Committee LORs

This forum made possible through the generous support of SDN members, donors, and sponsors. Thank you.

MountainClimber94

Full Member
5+ Year Member
Joined
Feb 10, 2017
Messages
93
Reaction score
12
Points
2,601
  1. Non-Student
Does anyone have experience with this? I having been working at a teaching hospital for a few years now and have developed relationships with a handful of the faculty there. I want to ask them if they could write me a committee letter rather than individual LORs. In addition, I have developed a mentor-mentee relationship with the president of the training site. I will be asking him for a LOR but I think his would be better off as an individual LOR rather than as part of a committee LOR. @Goro

Thoughts Please!
 
Does anyone have experience with this? I having been working at a teaching hospital for a few years now and have developed relationships with a handful of the faculty there. I want to ask them if they could write me a committee letter rather than individual LORs. In addition, I have developed a mentor-mentee relationship with the president of the training site. I will be asking him for a LOR but I think his would be better off as an individual LOR rather than as part of a committee LOR. @Goro

Thoughts Please!

I’m pretty sure it doesn’t work like that.

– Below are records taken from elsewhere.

/-! ### APDUs, one step each (95_test_vectors.md L2.4 to L2.7) -/

theorem test_vector_ad21_and_in1 :
    after (step (start [.call (.apdu [0, 4, 0, 0, 1])])) (fun t => (t.fatal, lastEvent t)) =
      some (none, some (.respond 0 [0x6A, 0x80])) ∧
    after (step (start [.call (.apdu [0, 4, 0, 0])])) (fun t => (t.fatal, lastEvent t)) =
      some (some .unknownIns, some (.fatal .unknownIns)) := by decide
theorem test_vector_ve3 :
    after (step (start [.call (.apdu [0, 3, 0, 0, 0, 0, 5, 1, 2, 3, 4, 5])])) lastEvent =
      some (some (.respond 0 [0x55, 0x32, 0x46, 0x5F, 0x56, 0x32, 0x90, 0x00])) := by decide
theorem test_vector_rg1 :
    after (step (start [.call (.apdu [0, 1, 0, 0])])) lastEvent =
      some (some (.respond 0 [0x6A, 0x80])) := by decide
theorem test_vector_rg_call :
    after (exec (.u2fRegister 0 0 0 0 (s4.challenge ++ s4.application) 0) (start []))
      (fun t => (lastEvent t, t.agents.map Suspended.call)) =
      some (some (.callC 0 .newPrivateKey), [0]) := by decide
theorem test_vector_rg4 :
    lastEvent ((suspended (waiting (.approveRegistration s4 kp2 ⟨[0x11, 0x11], s4.application⟩
      handle2)) []).resume toy 3 (.registrationApproved false)) =
      some (.respond 0 [0x69, 0x85]) := by decide
theorem test_vector_rg5_rg6 :
    ((suspended (waiting (.newKey s4)) []).resume toy 3 (.keyPair none)).fatal = some .keyParse ∧
    ((suspended (waiting (.newKey s4)) []).resume toyRefuses 3 (.keyPair (some kp2))).fatal =
      some .cryptoInvalidKey := by decide
theorem test_vector_rg_seal :
    ((suspended (waiting (.newKey s4)) []).resume toy 3 (.keyPair (some kp2))).agents =
      [⟨4, .u2f 0 anApdu (.approveRegistration s4 kp2 ⟨[0x11, 0x11], s4.application⟩ handle2)⟩] := by
  decide
theorem test_vector_rg7_rg8 :
    ((suspended (waiting (.createCertificate s4 kp2 handle2)) []).resume toy 3
      (.certificate none)).fatal = some .cryptoInvalidKey ∧
    ((suspended (waiting (.createCertificate s4 kp2 handle2)) []).resume toyRefuses 3
      (.certificate (some [0xC0]))).fatal = some .cryptoInvalidKey := by decide
theorem test_vector_rg9 (handle : Bytes) (h : handle.length = 256) :
    ((suspended (waiting (.createCertificate s4 kp2 handle)) []).resume toy 3
      (.certificate (some [0xC0]))).fatal = some .handleTooLong := by
  change (registerWithCertificate toy 0 s4 kp2 handle (some [0xC0])
    ((suspended (waiting (.createCertificate s4 kp2 handle)) []).takeAnswer 3
      (.certificate (some [0xC0])))).fatal = _
  simp [registerWithCertificate, toy, Config.maxHandleLen, h, State.raiseFatal]
/-- S4: `pk` of `kp2` is `04 ‖ 00×31 02 ‖ 00×31 01`; `toy` signs by putting 0x30 before the message. -/
theorem test_vector_rg11 :
    lastEvent ((suspended (waiting (.createCertificate s4 kp2 handle2)) []).resume toy 3
      (.certificate (some [0xC0, 0xC1]))) =
    let pk : Bytes := 0x04 :: (List.replicate 31 0x00 ++ [0x02] ++ List.replicate 31 0x00 ++ [0x01])
    some (.respond 0 ([0x05] ++ pk ++ [0x23] ++ handle2 ++ [0xC0, 0xC1] ++
      ([0x30, 0x00] ++ List.replicate 32 0x17 ++ List.replicate 32 0x42 ++ handle2 ++ pk) ++
      [0x90, 0x00])) := by rfl
theorem test_vector_au2_au3 :
    openAssertion toy [] (List.replicate 64 0x42) = none ∧
    openAssertion toy [] (List.replicate 64 0x42 ++ [0x05]) = none := by decide
/-- V-AU-4: a handle of length 0, whatever the units are. -/
theorem test_vector_au4 :
    after (exec (.u2fAuthenticateEnforce 0 0x00 0x00 (s4.challenge ++ s4.application ++ [0x00]) 0)
      (start [])) lastEvent = some (some (.respond 0 [0x6A, 0x80])) := by decide
theorem test_vector_au5 :
    openAssertion toy [] (authRequest s4.application ++ [0xEE, 0xEE, 0xEE]) =
      some (s4, ⟨[0x11, 0x11], s4.application⟩) := by decide
theorem test_vector_au8_au14 :
    lastEvent (authenticate toy 0 (authRequest (List.replicate 32 0x18)) (otherP1Branch 0)
      (start [])) = some (.respond 0 [0x6A, 0x80]) ∧
    lastEvent (authenticate toy 0 (authRequest s4.application) (otherP1Branch 0) (start [])) =
      some (.respond 0 [0x67, 0x00]) := by decide
theorem test_vector_au9 :
    lastEvent (authenticate toy 0 (authRequest s4.application) (checkOnlyBranch 0) (start [])) =
      some (.respond 0 [0x69, 0x85]) := by decide
theorem test_vector_au10_approval :
    lastEvent (authenticate toy 0 (authRequest s4.application) (enforceBranch 0 anApdu)
      (start [])) =
      some (.callC 0 (.approveAuthentication ⟨[0x11, 0x11], s4.application⟩)) ∧
    lastEvent ((suspended (waiting (.approveAuthentication s4 ⟨[0x11, 0x11], s4.application⟩))
      []).resume toy 3 (.authenticationApproved true)) = some (.callC 4 .nextCounterId) := by
  decide
theorem test_vector_au10_au13 :
    lastEvent ((suspended (waiting (.nextCounter s4 ⟨[0x11, 0x11], s4.application⟩)) []).resume toy
      3 (.counter 0x00000010)) =
      some (.respond 0 ([0x01, 0x00, 0x00, 0x00, 0x10] ++ ([0x30] ++ List.replicate 32 0x17 ++
        [0x01, 0x00, 0x00, 0x00, 0x10] ++ List.replicate 32 0x42) ++ [0x90, 0x00])) ∧
    lastEvent ((suspended (waiting (.nextCounter s4 ⟨[0x11, 0x11], s4.application⟩)) []).resume toy
      3 (.counter 0xFFFFFFFF)) =
      some (.respond 0 ([0x01, 0xFF, 0xFF, 0xFF, 0xFF] ++ ([0x30] ++ List.replicate 32 0x17 ++
        [0x01, 0xFF, 0xFF, 0xFF, 0xFF] ++ List.replicate 32 0x42) ++ [0x90, 0x00])) := by decide
theorem test_vector_au11 :
    lastEvent ((suspended (waiting (.approveAuthentication s4 ⟨[0x11, 0x11], s4.application⟩))
      []).resume toy 3 (.authenticationApproved false)) = some (.respond 0 [0x69, 0x85]) := by
  decide
theorem test_vector_au18 :
    ((suspended (waiting (.nextCounter s4 ⟨[0x11, 0x11], s4.application⟩)) []).resume toyRefuses
      3 (.counter 5)).fatal = some .cryptoInvalidKey := by decide

/-! ### The fatal state and RESET (95_test_vectors.md L2.8) -/

theorem test_vector_ft1 :
    after (step (stopped [.call (.apdu [0, 3, 0, 0])])) (fun t => (t.fatal, t.trace)) =
      some (some .unknownRequest, [.call (.apdu 0 [0, 3, 0, 0])]) := by decide
theorem test_vector_ft3 :
    after (step { queued [⟨urb7, .waiting 3⟩] [.answer 3 (.response (some [1]))] with
      fatal := some .unknownIns }) (fun t => (t.dlvq, t.trace, t.mem)) =
      some ([⟨urb7, .waiting 3⟩], [.answered 3 (.response (some [1]))], []) := by decide
/-- R34, R301: after RESET an answer to a call of before is discarded, and in the trace. -/
theorem test_answer_after_reset_is_recorded :
    after (step (start [.answer 3 (.keyPair none)])) (fun t => (t.fatal, t.trace)) =
      some (none, [.answered 3 (.keyPair none)]) := by decide
/-- R25: a fatal error ends the latches of another suspended U2F call; an intake stays suspended. -/
theorem test_fatal_ends_apdu_latches :
    after (step { suspended (waiting (.newKey s4) ++ [⟨2, .intake urb7⟩]) [.call (.apdu [0, 4, 0, 0])]
      with fresh := 5 }) (fun t => (t.fatal, t.agents)) =
      some (some .unknownIns, [⟨2, .intake urb7⟩]) := by decide
theorem test_vector_ft4_ft5 :
    after (step { queued [⟨urb7, .waiting 3⟩, ⟨urb8, .queued⟩] [.reset (List.replicate 32 1)] with
      fatal := some .invalidStringIndex }) (fun t => (t.fatal, t.dlvq, t.sk)) =
      some (none, [], List.replicate 32 1) := by decide

/-! ### Named premises (R74, R235, R311, R315) -/

/-- The trace of two counter calls, sequential or overlapping, answered `c` then `d`. -/
def twoCounters (overlap : Bool) (c d : BitVec 32) : State :=
  { start [] with
    trace :=
      if overlap then [.callC 1 .nextCounterId, .callC 2 .nextCounterId,
        .answered 1 (.counter c), .answered 2 (.counter d)]
      else [.callC 1 .nextCounterId, .answered 1 (.counter c), .callC 2 .nextCounterId,
        .answered 2 (.counter d)] }

/-- Sequential counter calls may not fall back (R235). -/
theorem test_sequential_counters_may_not_fall :
    ¬CounterNonDecreasing (twoCounters false 6 5) := fun h =>
  absurd (h 6 5 ⟨1, 2, 0, 1, 2, 3, by decide, by decide, by decide, rfl, rfl, rfl, rfl⟩) (by decide)
/-- Overlapping ones may be taken in either order (R74). -/
theorem test_overlapping_counters_are_unordered :
    CounterNonDecreasing (twoCounters true 6 5) ∧ CounterNonDecreasing (twoCounters true 5 6) := by
  have h : ∀ a b c d, ¬CounterPrecedes (twoCounters true a b).trace c d := by
    rintro a b c d ⟨t, u, -, i, j, k, -, hij, -, -, hi, hj, -⟩
    match i, j with
    | 0, _ => cases hi
    | 1, _ => cases hi
    | i + 2, 0 => omega
    | i + 2, 1 => omega
    | i + 2, 2 => cases hj
    | i + 2, 3 => cases hj
    | i + 2, j + 4 => cases hj
  exact ⟨fun c d hp => absurd hp (h _ _ c d), fun c d hp => absurd hp (h _ _ c d)⟩
/-- With nothing pending and no input to come, no later state has anything pending. -/
theorem run_idle (n : Nat) (s t : State) (hi : s.inputs = []) (hq : s.dlvq = [])
    (ha : s.agents = []) (h : s.run n = some t) : t.dlvq = [] ∧ t.agents = [] := by
  induction n with
  | zero => cases h; exact ⟨hq, ha⟩
  | succ n ih =>
    simp only [State.run, step, hi, State.idle] at h
    cases hf : s.fatal with
    | none => rw [hf] at h; exact ih h
    | some r => rw [hf] at h; cases h

/-- FAIR_H holds of a run whose intake returns, and an answer of another kind does not do (R311). -/
theorem test_fair_answers_are_of_the_right_kind :
    FairH (suspended [⟨3, .intake urb7⟩] [.answer 3 .handled]) ∧
    ¬FairH (suspended [⟨3, .intake urb7⟩] [.answer 3 (.removed true)]) := by
  refine ⟨?_, ?_⟩
  · intro n t h _
    cases n with
    | zero =>
      cases h
      refine ⟨fun e he => (List.not_mem_nil he).elim, fun w hw _ => ?_⟩
      cases List.mem_singleton.1 hw
      exact ⟨.handled, rfl, List.mem_singleton.2 rfl⟩
    | succ n =>
      obtain ⟨hq, ha⟩ := run_idle n _ t rfl rfl rfl h
      rw [hq, ha]
      exact ⟨fun e he => (List.not_mem_nil he).elim, fun w hw => (List.not_mem_nil hw).elim⟩
  · intro h
    obtain ⟨a, hk, ha⟩ := (h 0 _ rfl rfl).2 _ (List.mem_singleton.2 rfl) rfl
    cases List.mem_singleton.1 ha
    cases hk

/-- P3, steps 6 to 10: a delivery waits, another request is fatal, H answers the delivery's call, RESET. -/
def answeredWhileFatal : State :=
  queued [⟨urb7, .waiting 3⟩]
    [.call (.apdu [0, 4, 0, 0]), .answer 3 (.response (some [1])), .reset (List.replicate 32 1)]
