/-- Type of a code of R65; every other code is reserved. -/
def VType.ofCode : Nat → Option VType
  | 0 => some .i8 | 1 => some .u8 | 2 => some .i16 | 3 => some .u16 | 4 => some .i32 | 5 => some .u32
  | 8 => some .fp32 | 9 => some .bf16 | 10 => some .fp16 | 11 => some .e4m3 | 12 => some .e5m2
  | 16 => some .n4 | 17 => some .n8
  | _ => none

/-- Code of a scalar operand (R40). -/
def SReg.code : SReg → Nat
  | .s i => i.val
  | .so i => 48 + i.val
  | .last .sa false => 56 | .last .sa true => 57
  | .last .sb false => 58 | .last .sb true => 59
  | .last .ld false => 60 | .last .ld true => 61
  | .zero => 62
  | .ones => 63

/-- Operand of a 6-bit scalar code (R40). -/
def SReg.ofCode (c : Nat) : SReg :=
  if h : c < 48 then .s ⟨c, h⟩
  else if h : c < 56 then .so ⟨c - 48, by omega⟩
  else if c = 56 then .last .sa false
  else if c = 57 then .last .sa true
  else if c = 58 then .last .sb false
  else if c = 59 then .last .sb true
  else if c = 60 then .last .ld false
  else if c = 61 then .last .ld true
  else if c = 62 then .zero
  else .ones

/-- Scalar codes that may stand in a destination field (R40). -/
def SReg.destOk : SReg → Bool
  | .s _ | .so _ | .zero => true
  | .last _ _ | .ones => false

/-- Code of a vector operand (R41). -/
def VReg.code : VReg → Nat
  | .v i => i.val
  | .vo i => 32 + i.val
  | .last .va false => 40 | .last .va true => 41
  | .last .vb false => 42 | .last .vb true => 43
  | .last .ld false => 44 | .last .ld true => 45
  | .zero => 46
  | .lane => 47

/-- Operand of a vector code; 48 to 63 are reserved (R41). -/
def VReg.ofCode (c : Nat) : Option VReg :=
  if h : c < 32 then some (.v ⟨c, h⟩)
  else if h : c < 40 then some (.vo ⟨c - 32, by omega⟩)
  else if c = 40 then some (.last .va false)
  else if c = 41 then some (.last .va true)
  else if c = 42 then some (.last .vb false)
  else if c = 43 then some (.last .vb true)
  else if c = 44 then some (.last .ld false)
  else if c = 45 then some (.last .ld true)
  else if c = 46 then some .zero
  else if c = 47 then some .lane
  else none

/-- Vector codes that may stand in a destination field (R41). -/
def VReg.destOk : VReg → Bool
  | .v _ | .vo _ | .zero => true
  | .last _ _ | .lane => false

/-- A vector operand read under type `t`: the lane-index vector takes no floating-point type (R41). -/
def VReg.typeOk (r : VReg) (t : VType) : Bool :=
  match r with
  | .lane => !t.isFloat
  | _ => true

/-- A group of `k` registers at base `r`: aligned, in the main file, not past v31 (R248). -/
def VReg.groupOk (r : VReg) (k : Nat) : Bool :=
  match r with
  | .v i => i.val % k == 0 && decide (i.val + k ≤ 32)
  | _ => false

/-- Result type and group size of VADDW and VMULW; N4 and N8 follow NFMT.V, so only the size is given here (R256). -/
def VType.widenGroup : VType → Option Nat
  | .i8 | .u8 | .n8 | .n4 | .e4m3 | .e5m2 => some 4
  | .i16 | .u16 | .bf16 | .fp16 => some 2
  | .i32 | .u32 | .fp32 => none

/-- Pairs that VUNPK accepts (R268). -/
def VType.unpackOk (st dt : VType) : Bool :=
  (dt.bits == 2 * st.bits || dt.bits == 4 * st.bits) &&
  (((st.isInt || st.isNarrow) && (dt.isSigned || dt == .fp16 || dt == .bf16 || dt == .fp32)) ||
   ((st == .u8 || st == .u16) && (dt.isInt && !dt.isSigned)) ||
   (st.isFloat && (dt == .fp16 || dt == .bf16 || dt == .fp32)))

/-- Pairs that VPACK accepts (R267): distinct conversions whose size ratio is 2 or 4. -/
def VType.packOk (st dt : VType) : Bool :=
  st.bits == 2 * dt.bits || st.bits == 4 * dt.bits

/-- Types of VPLN and VUNPL, with the plane counts each accepts (R270). -/
def VType.planeOk (t : VType) (pM1 : Nat) : Bool :=
  match t with
  | .i8 | .u8 | .n8 => decide (pM1 < 8)
  | .i16 | .u16 => true
  | _ => false

/-- A spr number and index of R161, with idx 0 on a register that is not indexed (R60). -/
def Spr.ofCode (n idx : Nat) : Option Spr :=
  if n = 0x11 then (if h : idx < 64 then some (.xst ⟨idx, h⟩) else none)
  else if n = 0x20 then (if h : idx < 6 then some (.lix ⟨idx, h⟩) else none)
  else if n = 0x21 then (if h : idx < 6 then some (.lct ⟨idx, h⟩) else none)
  else if n = 0x22 then (if h : idx < 6 then some (.lsd ⟨idx, h⟩) else none)
  else if idx ≠ 0 then none
  else if n = 0x00 then some .tempo
  else if n = 0x01 then some .ttempo
  else if n = 0x02 then some .lidx
  else if n = 0x03 then some .gsize
  else if n = 0x04 then some (.tile 0)
  else if n = 0x05 then some (.tile 1)
  else if n = 0x06 then some (.tile 2)
  else if n = 0x07 then some (.tile 3)
  else if n = 0x08 then some .taskn
  else if n = 0x09 then some .phase
  else if n = 0x0A then some .pcid
  else if n = 0x10 then some .tags
  else if n = 0x12 then some .csw
  else if n = 0x18 then some .nfmtV
  else if n = 0x19 then some .nfmtM
  else if n = 0x1A then some .amax
  else if n = 0x1B then some .fps
  else if n = 0x28 then some .asid
  else if n = 0x29 then some .gen
  else if n = 0x30 then some .frec
  else none

/-- spr number and idx of a special register (R161). -/
def Spr.code : Spr → Nat × Nat
  | .tempo => (0x00, 0) | .ttempo => (0x01, 0) | .lidx => (0x02, 0) | .gsize => (0x03, 0)
  | .tile i => (0x04 + i.val, 0)
  | .taskn => (0x08, 0) | .phase => (0x09, 0) | .pcid => (0x0A, 0)
  | .tags => (0x10, 0)
  | .xst t => (0x11, t.val)
  | .csw => (0x12, 0)
  | .nfmtV => (0x18, 0) | .nfmtM => (0x19, 0) | .amax => (0x1A, 0) | .fps => (0x1B, 0)
  | .lix n => (0x20, n.val) | .lct n => (0x21, n.val) | .lsd n => (0x22, n.val)
  | .asid => (0x28, 0) | .gen => (0x29, 0) | .frec => (0x30, 0)

/-- Special registers whose access in R161 is RW or W1C; a MOVT of any other raises ILLEGAL (R163). -/
def Spr.writable : Spr → Bool
  | .tags | .csw | .nfmtV | .nfmtM | .amax | .fps | .lct _ | .lsd _ => true
  | _ => false

/-- Selector bits [17:0] of what FRD and FWR name (R429). -/
def FSel.code : FSel → Nat
  | .s c => 0x0 * 16384 + c.val * 64
  | .v c w => 0x1 * 16384 + c.val * 64 + w.val
  | .p i w => 0x2 * 16384 + i.val * 64 + w.val
  | .g i => 0x3 * 16384 + i.val * 64
  | .spr r => 0x4 * 16384 + r.code.1 * 64 + r.code.2
  | .snap sl o w => 0x5 * 16384 + (sl.val * 32 + o.val * 4) * 64 + w.val
  | .recd w => 0x6 * 16384 + w.val
  | .defr e w => 0x7 * 16384 + e.val * 64 + w.val
  | .rstk i => 0x8 * 16384 + i.val * 64
  | .depth => 0x8 * 16384 + 8 * 64
  | .loop n w => 0x8 * 16384 + (16 + n.val) * 64 + w.val

/-- What a class, idx and word of FRD or FWR name; anything outside R429's ranges is refused (detail 0x04). -/
def FSel.ofCode (cls idx word : Nat) : Option FSel :=
  if cls = 0 then (if h : idx < 62 then (if word = 0 then some (.s ⟨idx, h⟩) else none) else none)
  else if cls = 1 then (if h : idx < 46 then (if hw : word < 64 then some (.v ⟨idx, h⟩ ⟨word, hw⟩) else none) else none)
  else if cls = 2 then (if h : idx < 8 then (if hw : word < 16 then some (.p ⟨idx, h⟩ ⟨word, hw⟩) else none) else none)
  else if cls = 3 then (if h : idx < 24 then (if word = 0 then some (.g ⟨idx, h⟩) else none) else none)
  else if cls = 4 then (Spr.ofCode idx word).map .spr
  else if cls = 5 then
    (if h : idx < 256 then
      (if idx % 4 = 0 then
        (if hw : word < 64 then some (.snap ⟨idx / 32, by omega⟩ ⟨idx / 4 % 8, by omega⟩ ⟨word, hw⟩) else none)
       else none)
     else none)
  else if cls = 6 then (if idx = 0 then (if hw : word < 32 then some (.recd ⟨word, hw⟩) else none) else none)
  else if cls = 7 then (if h : idx < 24 then (if hw : word < 16 then some (.defr ⟨idx, h⟩ ⟨word, hw⟩) else none) else none)
  else if cls = 8 then
    (if h : idx < 8 then (if word = 0 then some (.rstk ⟨idx, h⟩) else none)
     else if idx = 8 then (if word = 0 then some .depth else none)
     else if h : 16 ≤ idx ∧ idx < 22 then
       (if hw : word < 6 then some (.loop ⟨idx - 16, by omega⟩ ⟨word, hw⟩) else none)
     else none)
  else none

def Rm.code : Rm → Nat | .rne => 0 | .rtz => 1 | .rdn => 2 | .rup => 3 | .rna => 4
def Rm.ofCode : Nat → Option Rm
  | 0 => some .rne | 1 => some .rtz | 2 => some .rdn | 3 => some .rup | 4 => some .rna | _ => none

def SatMode.code : SatMode → Nat | .dflt => 0 | .sat => 1 | .ieee => 2 | .wrap => 3
def SatMode.ofCode : Nat → Option SatMode
  | 0 => some .dflt | 1 => some .sat | 2 => some .ieee | 3 => some .wrap | _ => none

/-- esz of BRP: 00 names 1,024 elements, that is 4-bit ones (R55, R124). -/
def ESize.code : ESize → Nat | .b4 => 0 | .b8 => 1 | .b16 => 2 | .b32 => 3
def ESize.ofCode : Nat → Option ESize
  | 0 => some .b4 | 1 => some .b8 | 2 => some .b16 | 3 => some .b32 | _ => none

/-- Bits of an element of e or esz (R55, R62). -/
def ESize.bits : ESize → Nat | .b4 => 4 | .b8 => 8 | .b16 => 16 | .b32 => 32

def Size.code : Size → Nat | .b => 0 | .h => 1 | .w => 2 | .d => 3
def Size.ofCode : Nat → Option Size
  | 0 => some .b | 1 => some .h | 2 => some .w | 3 => some .d | _ => none

/-- Bytes of an access of size z (R62). -/
def Size.bytes : Size → Nat | .b => 1 | .h => 2 | .w => 4 | .d => 8

def AType.code : AType → Nat | .i32 => 0 | .i64 => 1 | .fp32 => 2
def AType.ofCode : Nat → Option AType
  | 0 => some .i32 | 1 => some .i64 | 2 => some .fp32 | _ => none

/-- Bytes of an atomic of type ty (R62). -/
def AType.bytes : AType → Nat | .i64 => 8 | .i32 | .fp32 => 4

/-- FP32 is accepted only with AADD, AMIN and AMAX (R62). -/
def AOp.typeOk (o : AOp) (t : AType) : Bool :=
  t != .fp32 || o == .add || o == .min || o == .max

def AOp.code : AOp → Nat
  | .add => 0 | .min => 1 | .max => 2 | .xch => 3 | .and => 4 | .or => 5 | .cas => 6
def AOp.ofCode : Nat → Option AOp
  | 0 => some .add | 1 => some .min | 2 => some .max | 3 => some .xch | 4 => some .and | 5 => some .or
  | 6 => some .cas | _ => none

def FScope.code : FScope → Nat | .core => 0 | .clus => 1 | .die => 2 | .pkg => 3 | .sys => 4
def FScope.ofCode : Nat → Option FScope
  | 0 => some .core | 1 => some .clus | 2 => some .die | 3 => some .pkg | 4 => some .sys | _ => none

def FKind.code : FKind → Nat | .st => 0 | .ld => 1 | .full => 2
def FKind.ofCode : Nat → Option FKind
  | 0 => some .st | 1 => some .ld | 2 => some .full | _ => none

def Cond.code : Cond → Nat | .eq => 0 | .ne => 1 | .lt => 2 | .le => 3 | .gt => 4 | .ge => 5 | .un => 6
def Cond.ofCode : Nat → Option Cond
  | 0 => some .eq | 1 => some .ne | 2 => some .lt | 3 => some .le | 4 => some .gt | 5 => some .ge
  | 6 => some .un | _ => none

def RedOp.code : RedOp → Nat | .add => 0 | .min => 1 | .max => 2 | .and => 3 | .or => 4 | .xor => 5
def RedOp.ofCode : Nat → Option RedOp
  | 0 => some .add | 1 => some .min | 2 => some .max | 3 => some .and | 4 => some .or | 5 => some .xor | _ => none

/-- imm6 of VSHUF (R263). -/
def Shuf.code : Shuf → Nat
  | .dup0 => 0 | .rev => 1 | .evod => 2 | .zip => 3 | .bfly c => 16 + c.val
def Shuf.ofCode (n : Nat) : Option Shuf :=
  if n = 0 then some .dup0
  else if n = 1 then some .rev
  else if n = 2 then some .evod
  else if n = 3 then some .zip
  else if h : 16 ≤ n ∧ n < 26 then some (.bfly ⟨n - 16, by omega⟩)
  else none

def CellOp.code : CellOp → Nat | .prod => 0 | .hamm => 1 | .bxnor => 2
def CellOp.ofCode : Nat → Option CellOp
  | 0 => some .prod | 1 => some .hamm | 2 => some .bxnor | _ => none

def TlbScope.code : TlbScope → Nat | .core => 0 | .die => 1 | .part => 2
def TlbScope.ofCode : Nat → Option TlbScope
  | 0 => some .core | 1 => some .die | 2 => some .part | _ => none

def IQ.code : IQ → Nat | .always => 0 | .first => 1 | .last => 2
def IQ.ofCode : Nat → Option IQ
  | 0 => some .always | 1 => some .first | 2 => some .last | _ => none

/-! ## What a typed instruction still may not be

The conditions of R51 that a decoded word can still break: the first broken one, 0x04 before 0x05. -/

/-- The first broken condition of a list of (holds, detail). -/
def firstFlaw : List (Bool × Nat) → Option Nat
  | [] => none
  | (ok, d) :: rest => if ok then firstFlaw rest else some d

/-- Conditions of a scalar destination (R40). -/
def flawS (d : SReg) : Option Nat := firstFlaw [(d.destOk, 5)]

/-- Conditions of an element-wise vector form with the given accepted types and sources (R41, R250). -/
def flawV (accepted : Bool) (d : VReg) (srcs : List VReg) (t : VType) : Option Nat :=
  firstFlaw [(accepted, 4), (srcs.all (·.typeOk t), 4), (d.destOk, 5)]

/-- Types of the arithmetic rows of R250: INT, NAR, FLT and F8, that is every type. -/
def VType.arith (t : VType) : Bool := t.isInt || t.isNarrow || t.isFloat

A “committee letter” means that you need to go through your undergrad pre-med advising committee. I don’t think you can get a “committee letter” from your workplace or mentors. That actually seems vaguely inappropriate to me.

Your committee letter can contain letters from a doctor you’ve worked with, or from mentors sometimes.

If you’re a few years out of undergrad, probably best to try to see if your undergrad will write one for you. If not, do individual letters.
 
I went through chemistry graduate school so I didn't ever have an undergrad. pre-med committee.

I had my chemistry advisor as an individual letter, along with professors I had during my undergrad.

But it would be interesting to know if those could be somehow converted into a committee letter, just like OP is mentioning.
 
Does anyone have experience with this? I having been working at a teaching hospital for a few years now and have developed relationships with a handful of the faculty there. I want to ask them if they could write me a committee letter rather than individual LORs. In addition, I have developed a mentor-mentee relationship with the president of the training site. I will be asking him for a LOR but I think his would be better off as an individual LOR rather than as part of a committee LOR. @Goro

Thoughts Please!
Agree with Peach...it doesn't work like that.

You don't need a committee LOR, even for MD schools.